Bacon and Cheese Casserole

Posted in Southern Specialities at 5:29 pm


This is one of my favorite Grit Casseroles. Give it a try and let me know what ya’ll think.

 

Bacon and Cheese Casserole:

8 slices bacon

1 cup quick-cooking hominy grits

4 cups water

1 (8 ounce) package cream cheese cubed

2/3 cup milk

3 eggs, beaten

salt and pepper to taste

2 cups shredded Cheddar cheese

 

Preheat the oven to 350 degrees.

Fry the bacon in a large deep skillet over medium heat until crisp. Drain on paper towels, reserving 3 tablespoons of the drippings.

Bring the water to a boil and stir in the grits.

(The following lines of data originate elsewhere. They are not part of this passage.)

-- ==== Sys2Proof/Machine/Engine.lean ====
section
/-! DEFINITION. What every engine does with the cues of its queue (R292, R293, R296, R319): heads, halts by an engine, the
end of a unit's share of the work. -/

namespace Sys2Proof.Machine

/-- Engines move: start-up is over and the core is neither frozen (R519) nor past Entering (R495). -/
def State.enginesRun (s : State) : Bool := s.phase == .up && !s.frozen && decide (s.pstate ≤ 2)

/-- A soft reset runs (R493). -/
def State.softBusy (s : State) : Bool := s.regB R.rstStatus 0

/-- The cue at the head of an engine's queue. -/
def State.head (s : State) (e : Nat) : Option Flight := (s.queue e).head?.bind s.flight

/-- A queued cue may start: its line is neither HALTED (R296) nor RESETTING (R325), and no soft reset runs. -/
def State.mayStart (s : State) (f : Flight) : Bool :=
  s.enginesRun && !s.softBusy && !(s.line f.q.line).halted && !(s.line f.q.line).resetting

/-- The head of a queue that may start. -/
def State.startable (s : State) (e : Nat) : Option Flight := (s.head e).filter s.mayStart

/-- A uid leaves every queue. -/
def State.unqueue (s : State) (uid : Nat) : State :=
  { s with queues := (s.queues.map fun (k, l) => (k, l.filter (· != uid))).filter fun (_, l) => !l.isEmpty }

/-- A uid leaves one queue. -/
def State.unqueueAt (s : State) (e uid : Nat) : State := s.setQueue e ((s.queue e).filter (· != uid))

/-- A cue leaves the cues in flight; its line has made progress (R353). -/
def State.dropFlight (s : State) (uid : Nat) : State :=
  { s with flights := s.flights.filter (·.q.uid != uid) }

/-- A cue that its engine halts on has left its queues, is not run and makes no posts (R319, R547). -/
def State.engineHalt (s : State) (uid engine : Nat) (code : Code) : State := match s.flight uid with
  | none => s
  | some f => ((s.unqueue uid).dropFlight uid).halt f.q.line code engine false f.q.haltCue

/-- The least of the reasons found at one moment (R320). -/
def leastCode (l : List Code) : Option Code :=
  l.foldl (fun a c => match a with
    | none => some c
    | some b => if c.num < b.num then some c else some b) none

/-- A cue starts: it stays in its queue or leaves it as its engine keeps it. -/
def State.startFlight (s : State) (uid : Nat) : State := s.updFlight uid fun f => { f with stage := .started }

/-- One unit of a cue's gang has finished; the last one finishes the cue (R293). -/
def State.unitDone (s : State) (uid : Nat) : State :=
  s.updFlight uid fun f => if f.units ≤ 1 then { f with units := 0, stage := .finished } else { f with units := f.units - 1 }

/-- A cue has done all its work. -/
def State.finishFlight (s : State) (uid : Nat) : State :=
  s.updFlight uid fun f => { f with units := 0, stage := .finished }

/-- The engine of a cue as its halt record names it. -/
def Flight.opcode (f : Flight) : Nat := f.q.cue.opcode

end Sys2Proof.Machine
end

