/-- A line match (R514). -/
def State.lineMatch (s : State) (l : Line) (num : BitVec 48) (epoch : BitVec 16) (c : Cue) : Bool :=
  let ctrl := s.reg R.tabMatchCtrl
  let mask := s.reg R.tabMatchMask
  fieldN ctrl 2 2 == l.idx &&
    ((bit ctrl 0 && s.reg R.tabMatchCountLo == num.setWidth 32
        && s.reg R.tabMatchCountHi == (at32 0 (num.toNat / 2 ^ 32) ||| at32 16 epoch.toNat))
      || (bit ctrl 1 && (!bit ctrl 4 || c.brkFlag) && (c.tag &&& mask) == (s.reg R.tabMatchTag &&& mask)))

/-- The triggers of a dispatch (R513). -/
def State.dispatchTriggers (s : State) (q : QCue) : State :=
  let s := if q.cue.tabFlag ∧ s.regB R.tabCtrl 4 then s.trigger 1 (q.cue.tag.setWidth 16) else s
  if s.lineMatch q.line q.num q.epoch q.cue then s.trigger 3 (q.cue.tag.setWidth 16) else s

/-- A cue takes its line's next number (R316), step number (R35), place (R292) and scales (R41). -/
def State.number (s : State) (l : Line) (c : Cue) : QCue × State :=
  let ln := s.line l
  let p := s.headPlace l
  let k := s.issueScale c
  let q : QCue := ⟨4 * s.nextUid + l.idx, l, c, ln.count, ln.epoch, s.stepNum l, p.1, p.2, k.1, k.2.1, k.2.2⟩
  let cnt := ln.count + 1
  let ln := { ln with count := cnt, epoch := if cnt = 0 then ln.epoch + 1 else ln.epoch,
                      taken := none, countSpent := false, tagSpent := false }
  (q, ({ (s.setLine l ln) with nextUid := s.nextUid + 1 }).progress l)

/-- The end of a routine: the caller's loop stack comes back and the line goes on behind `CALL_ROUTINE` (R308). -/
def LineSt.endRoutine (ln : LineSt) : LineSt := match ln.routine with
  | some r => { ln with routine := none, loops := r.saved, skipEnd := r.savedSkip }
  | none => ln

/-- The line moves to its next position. -/
def LineSt.advance (ln : LineSt) : LineSt := match ln.routine with
  | some r => if r.pos + 1 < r.cues then { ln with routine := some { r with pos := r.pos + 1 } } else ln.endRoutine
  | none => { ln with head := ln.head + 1 }

/-- The line moves to position `p` of its ring, or of its routine; past the last cue the routine ends. -/
def LineSt.goto (ln : LineSt) (p : BitVec 32) : LineSt := match ln.routine with
  | some r => if p.toNat < r.cues then { ln with routine := some { r with pos := p.toNat } } else ln.endRoutine
  | none => { ln with head := p }

def State.updLine (s : State) (l : Line) (f : LineSt → LineSt) : State := s.setLine l (f (s.line l))

/-- The parent of a cue dispatched inside a routine. -/
def State.parentOf (s : State) (l : Line) : Option Nat := (s.line l).routine.map (·.uid)

/-- A cue joins the cues in flight and its queues (R292). -/
def State.enqueue (s : State) (q : QCue) (parent fetcher : Option Nat) (qs : List Nat) : State :=
  let s := { s with flights := s.flights ++ [⟨q, .queued, qs.length, false, parent, fetcher, none⟩] }
  qs.foldl (fun s e => s.setQueue e (s.queue e ++ [q.uid])) s

/-- `LOOP_BEGIN` (R297 to R299): the count is latched; with count 0 no level opens and the line goes to the
`LOOP_END`. -/
def loopBeginAct (s : State) (x : Ctx) (c : Cue) : List LoopLevel × Option (BitVec 32) × BitVec 32 :=
  let n := s.reg (R.lineLoop x.line.idx c.loopReg)
  let e := x.pos + BitVec.ofNat 32 c.endOffset
  if n = 0 then (x.loops, some e, e) else (⟨x.pos, e, n, 0⟩ :: x.loops, x.skipEnd, x.pos + 1)

/-- `LOOP_END` (R299, R300). -/
def loopEndAct (x : Ctx) : List LoopLevel × Option (BitVec 32) × BitVec 32 :=
  match x.skipEnd, x.loops with
  | some _, ls => (ls, none, x.pos + 1)
  | none, [] => ([], none, x.pos + 1)
  | none, lv :: rest =>
    let i := lv.idx + 1
    if i.toNat < lv.count.toNat then ({ lv with idx := i } :: rest, none, lv.beginPos + 1) else (rest, none, x.pos + 1)

/-- `SET_LOOP` (R322). -/
def State.setLoopAct (s : State) (l : Line) (c : Cue) : State :=
  let r := R.lineLoop l.idx c.loopReg
  s.setReg r (if c.loopAdd then s.reg r + c.loopValue else c.loopValue)

/-! Curtain calls. -/

/-- CALL_CC_CFG fields (R343). -/
def State.ccEn (s : State) (k : Nat) : Bool := s.regB (R.callCcCfg k) 0
def State.ccLine (s : State) (k : Nat) : Nat := s.regF (R.callCcCfg k) 1 2
def State.ccRoot (s : State) (k : Nat) : Bool := s.regB (R.callCcCfg k) 3
def State.ccKids (s : State) (k : Nat) : Nat := s.regF (R.callCcCfg k) 4 5
def State.ccParent (s : State) (k : Nat) : BitVec 12 := BitVec.ofNat 12 (s.regF (R.callCcCfg k) 16 12)

/-- Counters a realignment lists, in index order (R348, R422). -/
def Align.listed (a : Align) : List Nat :=
  ((List.range 64).filter fun i => a.maskCall.getLsbD i) ++ (((List.range 16).filter fun i => a.maskCc.getLsbD i).map (64 + ·))

/-- The realignment a release carries (R348). -/
def State.applyAlign (s : State) (a : Align) : State :=
  (a.listed.zip a.values).foldl (fun s (i, v) => s.setCnt i (v.setWidth 20)) s

/-- Payload of a CURTAIN message (R422). -/
def curtainBytes (k : Nat) (release : Bool) (seq : BitVec 8) (a : Option Align) : List Byte :=
  [BitVec.ofNat 8 (k + if release then 16 else 0), seq] ++ (match a with
    | some a => bytesOf 8 a.maskCall.toNat ++ bytesOf 2 a.maskCc.toNat ++ (a.values.map (fun v => bytesOf 4 v.toNat)).flatten
    | none => if release then bytesOf 10 0 else [])

/-- A cue completes at once and makes its local posts (R293, R347). -/
def State.completeLocal (s : State) (uid : Nat) : State := match s.flight uid with
  | none => s
  | some f =>
    let s := s.dropFlight uid
    let s := if f.silent then s else s.localPosts f.q.cue
    s.progress f.q.line

/-- The five actions of a release at a node (R347). -/
def State.ccReleaseNode (s : State) (k : Nat) (a : Option Align) : State :=
  let t := s.tree k
  let s := s.ccIncrement k
  let s := match a with | some a => s.applyAlign a | none => s
  let s := s.setTree k ⟨t.seq + 1, false, none, false, false, t.early, [], none⟩
  let s := t.kids.foldl (fun s c => s.sendPacket c 4 0 (curtainBytes k true t.seq a)) s
  match t.cue with
  | some uid => s.completeLocal uid
  | none => s

/-- A pending call whose own cue has dispatched and whose children have all arrived: the arrival goes to the parent, or
the root releases (R345, R347). -/
def State.ccArrive (s : State) (k : Nat) : State :=
  let t := s.tree k
  if t.pending ∧ t.loc ∧ t.sent = false ∧ t.kids.length = s.ccKids k then
    let s := s.setTree k { t with sent := true }
    if s.ccRoot k then s.ccReleaseNode k t.align
    else s.sendPacket (s.ccParent k) 4 0 (curtainBytes k false t.seq none)
  else s

/-- R351: why a `CURTAIN_CALL` halts at dispatch; the values a root reads (R348). -/
def State.curtainCheck (s : State) (l : Line) (c : Cue) : (Code ⊕ Option Align) × State :=
  let k := c.ccIndex
  if s.ccEn k = false ∨ s.ccLine k ≠ l.idx ∨ 16 < s.ccKids k then (.inl .curtainInvalid, s)
  else if s.ccRoot k ∧ c.ccRealign then
    if c.ccValues % 64 ≠ 0 ∨ s.localRangeOk c.ccValues 320 = false then
      (.inl .localAddr, s.count R.propLocalRefused 1)
    else
      let r := s.readPlain 0 c.ccValues 320
      if r.1.2 then (.inl .uncorrectableCue, r.2)
      else
        let w (i : Nat) : BitVec 32 := BitVec.ofNat 32 (numOf ((r.1.1.drop (4 * i)).take 4))
        let a : Align := ⟨c.ccMaskCall, c.ccMaskCc, []⟩
        (.inr (some { a with values := a.listed.map w }), r.2)
  else (.inr none, s)

/-! The acts of the control cues, on a cue that has passed steps 1 to 11. -/

/-- A cue that fails a check halts its line in front of it (R287, R318). -/
def State.haltHead (s : State) (l : Line) (r : Code) (fetch : Bool) (c : Cue) : State :=
  let s := s.halt l r 0 fetch (s.headCue l c)
  s.updLine l fun ln => { ln with atPrompter := true, taken := none, countSpent := ln.countSpent || r == .breakCount
                                  tagSpent := ln.tagSpent || r == .breakTag }

/-- The cue to discard goes: no number, no posts, no loop level changes (R319). -/
def State.skipHead (s : State) (l : Line) : State :=
  let ln := s.line l
  s.setLine l { ln.advance with
    skip := false, countSpent := false, tagSpent := false
    skipEnd := if ln.skipEnd = some (s.lineCtx l).pos then none else ln.advance.skipEnd }

/-- `NOP`, and the dispatch half of `FENCE`: the posts (R293, R294). -/
def State.dispatchPlain (s : State) (l : Line) (c : Cue) : State :=
  let (q, s) := s.number l c
  let s := s.dispatchTriggers q
  let s := s.updLine l LineSt.advance
  s.localPosts c

def State.dispatchLoopBegin (s : State) (l : Line) (c : Cue) : State :=
  let x := s.lineCtx l
  let (q, s) := s.number l c
  let s := s.dispatchTriggers q
  let r := loopBeginAct s x c
  let s := s.updLine l fun ln => ({ ln with loops := r.1, skipEnd := r.2.1 }).goto r.2.2
  s.localPosts c

def State.dispatchLoopEnd (s : State) (l : Line) (c : Cue) : State :=
  let x := s.lineCtx l
  let (q, s) := s.number l c
  let s := s.dispatchTriggers q
  let r := loopEndAct x
  let s := s.updLine l fun ln => ({ ln with loops := r.1, skipEnd := r.2.1 }).goto r.2.2
  s.localPosts c

def State.dispatchSetLoop (s : State) (l : Line) (c : Cue) : State :=
  (s.dispatchPlain l c).setLoopAct l c

def State.dispatchStep (s : State) (l : Line) (c : Cue) : State :=
  (s.dispatchPlain l c).countMod (stepReg l) 1

/-- `HALT` (R295): its posts, then HALT_CUE; a resume goes on with the cue after it. -/
def State.dispatchHalt (s : State) (l : Line) (c : Cue) : State :=
  let (q, s) := s.number l c
  let s := s.dispatchTriggers q
  let s := s.updLine l LineSt.advance
  let s := s.localPosts c
  let s := s.halt l .haltCue 0 false q.haltCue
  s.updLine l fun ln => { ln with atPrompter := false }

Cook and stir over medium heat until thick, about 5 minutes. Crumble in about half of the bacon and stir in bacon drippings, cream cheese, milk and eggs. Stir till cheese is melted. Season with salt and pepper. Pour into a greased 9×13 inch baking dish and sprinkle Cheddar cheese over the top.

Bake in the preheated oven until the top is browned and grits are set, about 40 minutes.

02.25.10

Grit Spoon Bread

Posted in Southern Specialities at 5:07 pm

This is another terrific Grit recipe. Give it a try and let me know what you think.

Patti’s Grit Spoon Bread:

2 cups milk

1/2 cup grits

1 teaspoon butter

1/2 teaspoon salt

1 egg, well beaten

 

Preheat the oven to 400 degrees.

Bring milk to a boil; add grits gradually, stirring constantly to keep from lumping. Cook until thickened, stirring constantly. Add butter, stir until it melts. Add salt and beaten egg. Pour into well greased 9-inch skillet. Bake in the  oven  for about 20 to 30 minutes or until top is browned and bread rises a bit. It should look a bit like cornbread. Cut into wedges to serve or serve straight from the pan.

02.23.10

My Jalapeno Grits

Posted in Southern Specialities at 4:58 pm

Since most of my family comes from Georgia. I love my grits this is just one dish I have come up with that makes the grits more than a breakfast dish.

 

 

Jalapeno  Cheddar Grit Bread:

2 cups quick-cooking grits

2 1/2 cups grated extra-sharp Cheddar

1 stick unsalted butter

1 tablespoon hot sauce ( I recommend Tabasco Chipotle)

3 large eggs, well beaten

2 jalapeno finely diced

1/4 cup canned chopped green Chiles

Garlic powder

 

Preheat oven to 350 degrees.

Cook the grits according to the directions on the back of the package. Remove from the heat and add next 6 ingredients. Stir well and season with garlic powder, to taste. Pour into a buttered 9-inch baking dish and bake for 1 hour. Let cool slightly before slicing and serving.